Plusieurs fiducies disposent également d'un marché potentiel suffisamment dynamique pour accroître régulièrement leurs distributions au fil des ans. Si bien que ces distributions, une fois converties en dividendes, seront en 2011 aussi élevées, sinon plus élevées, que celles prévalant avant l'annonce des nouvelles règles en 2006.

D'autres sociétés de fiducie (ou fonds de revenus) réclament bon an mal an des dépenses d'amortissement importantes, ce qui atténuera également l'impact des nouvelles règles sur les distributions potentielles aux sociétaires.

Enfin, certaines sociétés de fiducie disposent d'un bilan et de flux de trésorerie suffisamment solides pour agir pro-activement à l'application prochaine des nouvelles règles. Superior Plus est l'une d'elles. Ses dirigeants ont conclu il y a quelques mois l'achat des pertes fiscales déductibles accumulées par la firme Ballard Power. Pour une considération de 50 millions de dollars environ, Superior Plus a mis la main sur des pertes cumulées de plus de 800 millions. Résultat: les profits de l'entreprise seront exempts d'impôt pour au moins une décennie. À la suite de cet achat, Superior Plus a troqué à la fin de décembre son statut de fonds de revenus pour celui d'entreprise. Ce faisant, les unités des sociétaires ont été échangées chacune contre une nouvelle action qui s'échange sur le parquet du TSX sous le symbole SPB.

Et, ici, pour répondre à la question de P. D., cet échange est considéré aux yeux du fisc comme un simple roulement des unités vers les actions de Superior Plus. Ce roulement n'implique pas le déclenchement des gains ou pertes en capital, et ce, aussi longtemps que P. D. conservera ses actions.

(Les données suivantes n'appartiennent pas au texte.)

-- ==== Sys2Proof/Laws/InBandOps.lean ====
section
/-! SUPPORT. Lemmas of in-band access. -/

set_option linter.all false

namespace Sys2Proof.Machine

theorem kick_session (l : List Instr) (x : State) (p : Path) : State.session { nvKick x with pending := l } p = x.session p := by
  unfold State.session; cases p <;> simp

theorem session_put (p : Path) (x : Option Session) (s : State) : (sessionPut p x s).session p = x := by
  unfold State.session sessionPut; cases p <;> rfl

theorem session_of {s u : State} (h : u.rg = s.rg) (p : Path) : u.session p = s.session p := by
  unfold State.session; rw [h]

theorem Fr.rgp {m : Nat} {s u : State} (h : Fr m s u) (a : m.testBit 19 = false) (b : m.testBit 20 = false) : u.rg = s.rg := by
  have p := h.banks a
  have q := h.rg b
  cases hu : u.rg; cases hs : s.rg; simp_all

theorem pduSend_rg (p : Path) (q : BitVec 48) (b : Bytes) (s : State) : (pduSend p q b s).rg = s.rg := (pduSend_fr p q b).rgp rfl rfl

theorem sessionDrop_of (p : Path) (r : Nat) (s : State) (h : (s.session p).isSome = true) : (sessionDrop p r s).session p = none ∧ Occurred 0x9004 (pathCode p) (sessionDrop p r s) := by
  unfold sessionDrop
  cases p
  all_goals (
    simp only [State.session] at h ⊢
    rw [if_neg (by intro hn; simp_all)]
    exact ⟨by simp, raise_occurred _ _ _ _⟩)

theorem cmdDone_fr2 (c : QCmd) (r d : Nat) (s : State) : Fr 0x80000 s (cmdDone c r d s) := Fr.weaken (by decide) (cmdDone_fr _ _ _)

theorem cmdDone_evsIn (c : QCmd) (r d : Nat) (s : State) : EvsIn s (cmdDone c r d s) := cmdState_evsIn _ _ _ _ _

theorem cmdDone_tf (c : QCmd) (r d : Nat) (s : State) : (cmdDone c r d s).tf = s.tf := (cmdDone_fr2 c r d s).tf rfl

theorem cmdDone_ch (c : QCmd) (r d : Nat) (s : State) (n : Nat) : (cmdDone c r d s).chan n = s.chan n := chan_of ((cmdDone_fr2 c r d s).ch rfl) n

theorem shCommand_st (v p : Nat) (s : State) (h1 : s.running = true) (h2 : v = 1 ∨ v = 2) : (shCommand v p s).sh.st = if v = 1 then .guarded else .open_ := by
  have hs : ∀ st p (x : State), (shSet st p x).sh.st = st := by
    intro st p x; unfold shSet; dsimp only; split <;> simp
  have hb : (!s.running || decide (2 < v)) = false := by
    rw [h1]; rcases h2 with h | h <;> rw [h] <;> decide
  unfold shCommand
  rw [hb]
  simp only [Bool.false_eq_true, if_false]
  rw [if_neg (by omega)]
  split
  · rw [raise_sh]; exact hs _ _ _
  · exact hs _ _ _

theorem cmdRun_force (c : QCmd) (s : State) (h : c.ent.code = 0x06) : cmdRun c s = cmdDone c 0 0
    (if (c.ent.args.getD 0 0).toNat / 256 = 1 then forceStart ((c.ent.args.getD 0 0).toNat % 256) (c.ent.args.getD 1 0).toNat (c.ent.args.getD 2 0).toNat s
     else forceEnd ((c.ent.args.getD 0 0).toNat % 256) 2 s) := by
  unfold cmdRun
  rw [h]
  rfl

theorem cmdRun_arm (c : QCmd) (s : State) (h : c.ent.code = 0x0B) (h1 : (c.ent.args.getD 1 0).toNat = 1) : cmdRun c s = cmdDone c 0 0 (logArmSet (c.ent.args.getD 0 0).toNat c.ent.path s) := by
  have e : cmdRun c s = if (c.ent.args.getD 1 0).toNat = 1 then cmdDone c 0 0 (logArmSet (c.ent.args.getD 0 0).toNat c.ent.path s) else logClear c (c.ent.args.getD 0 0).toNat s := by
    unfold cmdRun
    rw [h]
    rfl
  rw [e, if_pos h1]

end Sys2Proof.Machine
end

Le montant de la distribution demeure inchangé à 1,62 $ par année, sauf qu'il sera traité désormais comme un dividende et non comme un revenu d'entreprise. Ce dividende donne droit aux crédits d'impôt prévus pour ce type de revenu au fédéral et au provincial. Conséquence: l'action de Superior Plus est l'une des rares au pays à accorder un dividende versé mensuellement. De surcroît, vu le désintéressement des investisseurs, l'action s'échange sur la base d'un taux de dividende annuel de 13,2 %.